Activity :: In the listing below, find the line that contains "the commands -/" and the line that contains "namespace Sys2Proof.Machine". Quote both and every line between them, exactly, and nothing more.

Task input ::
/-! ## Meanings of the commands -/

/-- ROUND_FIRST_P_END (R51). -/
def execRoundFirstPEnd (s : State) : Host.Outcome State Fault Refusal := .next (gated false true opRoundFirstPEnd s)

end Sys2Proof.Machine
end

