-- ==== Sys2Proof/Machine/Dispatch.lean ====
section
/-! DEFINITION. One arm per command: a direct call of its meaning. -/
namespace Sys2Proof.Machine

---

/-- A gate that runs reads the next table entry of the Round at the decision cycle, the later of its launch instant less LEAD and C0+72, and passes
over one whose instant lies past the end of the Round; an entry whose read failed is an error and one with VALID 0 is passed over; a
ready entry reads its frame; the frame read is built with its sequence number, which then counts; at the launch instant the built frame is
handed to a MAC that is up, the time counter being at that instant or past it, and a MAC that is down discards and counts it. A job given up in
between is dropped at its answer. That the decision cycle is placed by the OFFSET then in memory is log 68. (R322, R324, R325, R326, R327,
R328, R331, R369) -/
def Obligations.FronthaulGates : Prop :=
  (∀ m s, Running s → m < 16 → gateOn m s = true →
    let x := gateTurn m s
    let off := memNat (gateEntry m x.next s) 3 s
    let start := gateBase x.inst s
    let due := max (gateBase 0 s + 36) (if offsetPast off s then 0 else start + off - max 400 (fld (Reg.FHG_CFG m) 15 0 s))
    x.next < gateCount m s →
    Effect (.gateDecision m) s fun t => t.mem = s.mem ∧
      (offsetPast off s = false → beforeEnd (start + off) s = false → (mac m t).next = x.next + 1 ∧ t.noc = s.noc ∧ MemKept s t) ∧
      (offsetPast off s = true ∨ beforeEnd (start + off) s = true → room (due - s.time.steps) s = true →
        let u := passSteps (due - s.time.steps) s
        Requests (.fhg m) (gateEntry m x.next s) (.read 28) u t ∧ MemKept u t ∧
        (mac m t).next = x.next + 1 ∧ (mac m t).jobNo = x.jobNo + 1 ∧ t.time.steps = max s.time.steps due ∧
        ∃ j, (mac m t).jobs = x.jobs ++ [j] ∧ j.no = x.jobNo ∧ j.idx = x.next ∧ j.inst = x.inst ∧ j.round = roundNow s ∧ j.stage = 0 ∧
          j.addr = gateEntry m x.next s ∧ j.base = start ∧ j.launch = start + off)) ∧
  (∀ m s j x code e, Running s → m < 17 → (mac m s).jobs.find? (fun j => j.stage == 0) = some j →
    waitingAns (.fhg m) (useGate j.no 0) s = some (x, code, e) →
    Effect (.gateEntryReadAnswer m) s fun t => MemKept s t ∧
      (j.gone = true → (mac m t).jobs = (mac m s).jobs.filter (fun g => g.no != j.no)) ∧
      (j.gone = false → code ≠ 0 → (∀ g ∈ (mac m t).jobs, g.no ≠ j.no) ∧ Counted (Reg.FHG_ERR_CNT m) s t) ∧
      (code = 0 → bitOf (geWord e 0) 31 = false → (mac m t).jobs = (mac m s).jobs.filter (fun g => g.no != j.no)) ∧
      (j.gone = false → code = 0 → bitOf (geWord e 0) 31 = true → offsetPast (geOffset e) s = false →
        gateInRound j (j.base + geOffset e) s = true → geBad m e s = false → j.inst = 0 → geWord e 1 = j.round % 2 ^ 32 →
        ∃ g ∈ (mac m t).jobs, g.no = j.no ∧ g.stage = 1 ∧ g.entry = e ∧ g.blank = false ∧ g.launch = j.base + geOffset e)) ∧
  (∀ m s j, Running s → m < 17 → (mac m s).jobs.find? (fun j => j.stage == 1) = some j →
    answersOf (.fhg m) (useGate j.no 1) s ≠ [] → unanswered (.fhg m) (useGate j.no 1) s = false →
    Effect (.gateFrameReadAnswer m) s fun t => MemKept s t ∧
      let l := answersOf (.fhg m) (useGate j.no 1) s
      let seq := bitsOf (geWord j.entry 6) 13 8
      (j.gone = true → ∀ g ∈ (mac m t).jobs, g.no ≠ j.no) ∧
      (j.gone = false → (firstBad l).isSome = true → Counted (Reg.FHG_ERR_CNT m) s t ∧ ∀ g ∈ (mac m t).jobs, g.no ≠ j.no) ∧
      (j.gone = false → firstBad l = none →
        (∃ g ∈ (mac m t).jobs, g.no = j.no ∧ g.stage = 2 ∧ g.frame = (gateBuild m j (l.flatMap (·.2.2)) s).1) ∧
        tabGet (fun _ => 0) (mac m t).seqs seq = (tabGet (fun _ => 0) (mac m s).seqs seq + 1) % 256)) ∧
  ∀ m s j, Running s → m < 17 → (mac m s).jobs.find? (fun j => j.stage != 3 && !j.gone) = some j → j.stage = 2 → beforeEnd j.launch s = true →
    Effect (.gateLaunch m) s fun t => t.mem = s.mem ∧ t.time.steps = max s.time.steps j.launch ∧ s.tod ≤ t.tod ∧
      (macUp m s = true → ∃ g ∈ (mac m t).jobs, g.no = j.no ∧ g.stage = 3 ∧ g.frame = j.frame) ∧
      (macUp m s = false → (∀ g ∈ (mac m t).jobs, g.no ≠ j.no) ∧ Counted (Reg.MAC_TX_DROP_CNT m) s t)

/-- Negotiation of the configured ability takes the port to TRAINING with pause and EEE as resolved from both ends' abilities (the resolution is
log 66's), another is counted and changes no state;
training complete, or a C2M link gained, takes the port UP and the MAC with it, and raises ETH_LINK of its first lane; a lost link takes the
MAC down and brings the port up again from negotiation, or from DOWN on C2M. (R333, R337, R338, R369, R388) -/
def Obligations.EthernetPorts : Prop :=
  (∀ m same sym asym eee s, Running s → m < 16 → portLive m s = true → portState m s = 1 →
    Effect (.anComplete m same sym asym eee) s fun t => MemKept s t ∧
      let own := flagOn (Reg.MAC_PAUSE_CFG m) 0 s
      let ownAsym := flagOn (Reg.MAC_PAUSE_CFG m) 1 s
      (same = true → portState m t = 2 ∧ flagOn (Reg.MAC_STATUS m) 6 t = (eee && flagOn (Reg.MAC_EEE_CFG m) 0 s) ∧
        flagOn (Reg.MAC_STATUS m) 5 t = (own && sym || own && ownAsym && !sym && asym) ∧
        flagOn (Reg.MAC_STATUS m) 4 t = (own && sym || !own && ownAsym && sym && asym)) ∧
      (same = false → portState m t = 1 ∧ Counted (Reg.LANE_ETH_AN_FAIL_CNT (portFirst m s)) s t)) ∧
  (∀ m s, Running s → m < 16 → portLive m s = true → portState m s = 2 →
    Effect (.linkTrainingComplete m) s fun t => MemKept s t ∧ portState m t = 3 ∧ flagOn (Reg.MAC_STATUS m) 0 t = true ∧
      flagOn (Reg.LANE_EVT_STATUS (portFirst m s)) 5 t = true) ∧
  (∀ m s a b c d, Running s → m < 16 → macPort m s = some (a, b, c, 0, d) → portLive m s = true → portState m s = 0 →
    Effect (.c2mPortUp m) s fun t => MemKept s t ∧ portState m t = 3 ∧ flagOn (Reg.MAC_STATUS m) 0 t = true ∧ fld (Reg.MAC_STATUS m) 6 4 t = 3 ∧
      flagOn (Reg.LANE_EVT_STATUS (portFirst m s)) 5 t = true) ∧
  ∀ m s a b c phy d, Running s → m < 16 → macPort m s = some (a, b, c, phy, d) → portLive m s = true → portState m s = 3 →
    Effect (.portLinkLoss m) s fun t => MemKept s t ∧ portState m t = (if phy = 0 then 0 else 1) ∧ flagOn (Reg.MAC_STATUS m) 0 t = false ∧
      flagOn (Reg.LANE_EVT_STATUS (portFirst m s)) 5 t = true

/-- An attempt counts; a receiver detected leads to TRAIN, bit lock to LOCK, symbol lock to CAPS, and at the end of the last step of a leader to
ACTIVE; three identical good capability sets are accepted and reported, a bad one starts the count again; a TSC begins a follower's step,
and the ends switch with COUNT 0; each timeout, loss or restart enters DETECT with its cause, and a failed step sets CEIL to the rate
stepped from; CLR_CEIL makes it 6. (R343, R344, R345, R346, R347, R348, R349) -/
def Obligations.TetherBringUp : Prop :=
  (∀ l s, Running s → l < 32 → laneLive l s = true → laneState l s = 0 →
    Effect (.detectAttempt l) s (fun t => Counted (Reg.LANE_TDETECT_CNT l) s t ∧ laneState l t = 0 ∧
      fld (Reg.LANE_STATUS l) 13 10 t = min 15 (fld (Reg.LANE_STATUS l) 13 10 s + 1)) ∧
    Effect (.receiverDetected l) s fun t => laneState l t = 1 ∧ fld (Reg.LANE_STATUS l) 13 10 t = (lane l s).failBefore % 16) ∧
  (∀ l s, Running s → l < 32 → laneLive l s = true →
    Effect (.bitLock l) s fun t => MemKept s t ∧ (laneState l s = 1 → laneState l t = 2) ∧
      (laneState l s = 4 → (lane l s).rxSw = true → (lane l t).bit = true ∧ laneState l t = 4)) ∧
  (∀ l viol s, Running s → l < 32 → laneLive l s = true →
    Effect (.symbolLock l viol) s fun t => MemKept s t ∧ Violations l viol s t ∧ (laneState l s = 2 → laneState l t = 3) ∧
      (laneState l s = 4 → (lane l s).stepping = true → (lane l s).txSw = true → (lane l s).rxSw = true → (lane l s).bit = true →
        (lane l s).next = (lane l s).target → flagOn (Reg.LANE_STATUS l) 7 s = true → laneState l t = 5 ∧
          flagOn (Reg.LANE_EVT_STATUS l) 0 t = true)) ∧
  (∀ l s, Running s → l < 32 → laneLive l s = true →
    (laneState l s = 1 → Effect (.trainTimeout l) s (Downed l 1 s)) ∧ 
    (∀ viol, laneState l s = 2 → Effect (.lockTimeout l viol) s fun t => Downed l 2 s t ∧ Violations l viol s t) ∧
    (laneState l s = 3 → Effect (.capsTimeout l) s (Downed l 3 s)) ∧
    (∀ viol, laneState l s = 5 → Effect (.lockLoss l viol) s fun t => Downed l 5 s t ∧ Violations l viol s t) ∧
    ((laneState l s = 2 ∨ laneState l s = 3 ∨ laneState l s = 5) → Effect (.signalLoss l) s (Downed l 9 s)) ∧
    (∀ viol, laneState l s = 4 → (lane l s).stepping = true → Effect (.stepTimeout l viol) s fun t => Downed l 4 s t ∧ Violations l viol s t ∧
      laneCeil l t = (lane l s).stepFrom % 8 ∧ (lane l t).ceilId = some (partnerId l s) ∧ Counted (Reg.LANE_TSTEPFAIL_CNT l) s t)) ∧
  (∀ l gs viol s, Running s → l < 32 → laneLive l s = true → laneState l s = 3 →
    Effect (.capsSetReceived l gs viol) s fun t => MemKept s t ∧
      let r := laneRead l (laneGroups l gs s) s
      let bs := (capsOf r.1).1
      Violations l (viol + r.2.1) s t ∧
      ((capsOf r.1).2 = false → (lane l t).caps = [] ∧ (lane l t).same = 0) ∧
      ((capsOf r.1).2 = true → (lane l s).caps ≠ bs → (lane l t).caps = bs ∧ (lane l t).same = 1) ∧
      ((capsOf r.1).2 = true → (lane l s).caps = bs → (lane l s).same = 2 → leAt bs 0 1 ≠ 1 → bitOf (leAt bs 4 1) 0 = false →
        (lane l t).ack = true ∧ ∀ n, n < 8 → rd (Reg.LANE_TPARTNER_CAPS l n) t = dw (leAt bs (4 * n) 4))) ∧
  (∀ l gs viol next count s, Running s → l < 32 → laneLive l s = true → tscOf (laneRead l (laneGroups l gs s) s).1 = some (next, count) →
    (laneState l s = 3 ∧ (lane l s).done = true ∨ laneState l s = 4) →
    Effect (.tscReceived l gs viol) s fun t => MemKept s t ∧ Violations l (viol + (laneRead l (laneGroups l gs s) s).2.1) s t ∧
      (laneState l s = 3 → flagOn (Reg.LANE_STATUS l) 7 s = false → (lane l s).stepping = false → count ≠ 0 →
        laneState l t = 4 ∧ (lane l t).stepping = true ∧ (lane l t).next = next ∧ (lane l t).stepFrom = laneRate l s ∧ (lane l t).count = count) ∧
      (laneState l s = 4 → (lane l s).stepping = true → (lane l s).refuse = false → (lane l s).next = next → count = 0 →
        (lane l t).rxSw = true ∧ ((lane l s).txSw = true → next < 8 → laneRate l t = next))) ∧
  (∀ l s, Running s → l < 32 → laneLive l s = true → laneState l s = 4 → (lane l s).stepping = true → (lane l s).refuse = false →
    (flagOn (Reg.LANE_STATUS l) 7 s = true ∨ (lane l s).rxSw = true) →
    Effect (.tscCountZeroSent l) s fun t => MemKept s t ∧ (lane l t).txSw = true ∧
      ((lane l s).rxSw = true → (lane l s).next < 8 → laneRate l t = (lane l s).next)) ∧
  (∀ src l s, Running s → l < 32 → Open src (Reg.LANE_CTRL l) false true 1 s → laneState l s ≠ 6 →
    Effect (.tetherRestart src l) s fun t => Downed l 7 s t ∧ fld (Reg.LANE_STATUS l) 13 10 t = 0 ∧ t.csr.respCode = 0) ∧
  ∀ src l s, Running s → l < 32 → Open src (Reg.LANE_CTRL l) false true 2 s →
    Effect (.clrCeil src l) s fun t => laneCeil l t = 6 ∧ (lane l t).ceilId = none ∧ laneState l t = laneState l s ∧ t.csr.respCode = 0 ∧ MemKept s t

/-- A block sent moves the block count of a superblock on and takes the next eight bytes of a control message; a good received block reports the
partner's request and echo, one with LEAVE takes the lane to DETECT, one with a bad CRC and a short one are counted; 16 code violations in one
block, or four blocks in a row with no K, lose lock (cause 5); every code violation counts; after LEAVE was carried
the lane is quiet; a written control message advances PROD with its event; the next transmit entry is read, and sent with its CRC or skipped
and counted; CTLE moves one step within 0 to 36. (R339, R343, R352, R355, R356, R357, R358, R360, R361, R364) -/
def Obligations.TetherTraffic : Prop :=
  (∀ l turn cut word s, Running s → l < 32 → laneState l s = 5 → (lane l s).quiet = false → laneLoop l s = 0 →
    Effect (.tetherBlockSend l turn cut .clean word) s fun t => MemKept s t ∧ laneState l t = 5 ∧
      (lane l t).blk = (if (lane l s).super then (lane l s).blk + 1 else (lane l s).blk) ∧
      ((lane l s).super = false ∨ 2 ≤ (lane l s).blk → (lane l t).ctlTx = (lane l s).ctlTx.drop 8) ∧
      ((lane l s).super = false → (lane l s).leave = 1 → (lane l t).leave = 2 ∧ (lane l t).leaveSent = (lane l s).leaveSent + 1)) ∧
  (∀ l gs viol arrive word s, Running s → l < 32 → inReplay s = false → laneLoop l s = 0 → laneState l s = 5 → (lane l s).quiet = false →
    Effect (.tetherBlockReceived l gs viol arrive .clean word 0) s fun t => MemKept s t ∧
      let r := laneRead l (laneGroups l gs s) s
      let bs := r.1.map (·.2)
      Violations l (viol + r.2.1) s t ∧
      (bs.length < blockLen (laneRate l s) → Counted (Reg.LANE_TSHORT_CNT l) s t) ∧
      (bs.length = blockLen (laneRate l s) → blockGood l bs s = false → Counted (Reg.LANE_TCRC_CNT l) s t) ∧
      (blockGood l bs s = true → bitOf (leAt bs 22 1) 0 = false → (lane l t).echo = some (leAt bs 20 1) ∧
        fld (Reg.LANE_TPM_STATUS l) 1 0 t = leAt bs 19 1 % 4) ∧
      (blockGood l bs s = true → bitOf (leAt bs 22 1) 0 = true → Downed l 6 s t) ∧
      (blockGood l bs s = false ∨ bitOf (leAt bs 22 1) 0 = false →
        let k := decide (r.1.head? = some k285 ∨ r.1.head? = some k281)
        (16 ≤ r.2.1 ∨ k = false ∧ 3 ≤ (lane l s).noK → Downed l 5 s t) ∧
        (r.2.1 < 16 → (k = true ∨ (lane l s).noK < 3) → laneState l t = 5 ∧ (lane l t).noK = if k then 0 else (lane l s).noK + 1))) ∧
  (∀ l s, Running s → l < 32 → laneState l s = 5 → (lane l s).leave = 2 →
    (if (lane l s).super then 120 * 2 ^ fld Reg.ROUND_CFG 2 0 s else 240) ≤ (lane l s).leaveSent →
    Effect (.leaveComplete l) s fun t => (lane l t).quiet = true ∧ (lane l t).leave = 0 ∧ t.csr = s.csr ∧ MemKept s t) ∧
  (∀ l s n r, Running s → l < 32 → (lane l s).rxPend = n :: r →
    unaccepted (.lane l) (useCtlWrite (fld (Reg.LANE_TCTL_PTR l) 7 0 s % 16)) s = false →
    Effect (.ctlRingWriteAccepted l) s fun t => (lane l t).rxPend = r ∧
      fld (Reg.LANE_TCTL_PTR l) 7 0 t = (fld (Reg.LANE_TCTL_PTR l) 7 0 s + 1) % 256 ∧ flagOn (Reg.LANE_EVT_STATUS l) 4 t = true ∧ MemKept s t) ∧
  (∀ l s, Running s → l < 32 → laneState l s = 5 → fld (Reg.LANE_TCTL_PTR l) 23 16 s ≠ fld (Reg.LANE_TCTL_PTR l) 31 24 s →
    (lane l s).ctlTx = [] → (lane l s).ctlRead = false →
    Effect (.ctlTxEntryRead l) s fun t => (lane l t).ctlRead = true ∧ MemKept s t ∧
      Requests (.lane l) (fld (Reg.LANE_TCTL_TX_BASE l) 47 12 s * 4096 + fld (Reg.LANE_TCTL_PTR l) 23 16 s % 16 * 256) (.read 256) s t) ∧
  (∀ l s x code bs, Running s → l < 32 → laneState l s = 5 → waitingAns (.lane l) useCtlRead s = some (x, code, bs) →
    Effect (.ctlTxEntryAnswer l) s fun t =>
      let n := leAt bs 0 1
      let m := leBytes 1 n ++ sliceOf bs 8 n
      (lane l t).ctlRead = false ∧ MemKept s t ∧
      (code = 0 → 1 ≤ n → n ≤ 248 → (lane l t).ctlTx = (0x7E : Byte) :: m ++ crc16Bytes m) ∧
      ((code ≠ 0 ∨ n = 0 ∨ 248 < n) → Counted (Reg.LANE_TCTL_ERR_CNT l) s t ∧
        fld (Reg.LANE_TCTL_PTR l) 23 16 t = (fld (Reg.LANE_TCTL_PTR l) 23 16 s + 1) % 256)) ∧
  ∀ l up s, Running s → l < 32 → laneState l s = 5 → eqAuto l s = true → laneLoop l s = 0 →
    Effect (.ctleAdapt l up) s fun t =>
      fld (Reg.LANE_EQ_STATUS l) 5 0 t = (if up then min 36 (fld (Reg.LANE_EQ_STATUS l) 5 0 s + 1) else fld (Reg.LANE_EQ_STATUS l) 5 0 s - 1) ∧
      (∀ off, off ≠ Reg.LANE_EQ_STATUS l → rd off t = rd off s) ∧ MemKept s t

The completed task ::
/-! ## Meanings of the commands -/

/-- ROUND_FIRST_P_END (R51). -/
def execRoundFirstPEnd (s : State) : Host.Outcome State Fault Refusal := .next (gated false true opRoundFirstPEnd s)

end Sys2Proof.Machine
end

-- ==== Sys2Proof/Machine/Dispatch.lean ====
section
/-! DEFINITION. One arm per command: a direct call of its meaning. -/
namespace Sys2Proof.Machine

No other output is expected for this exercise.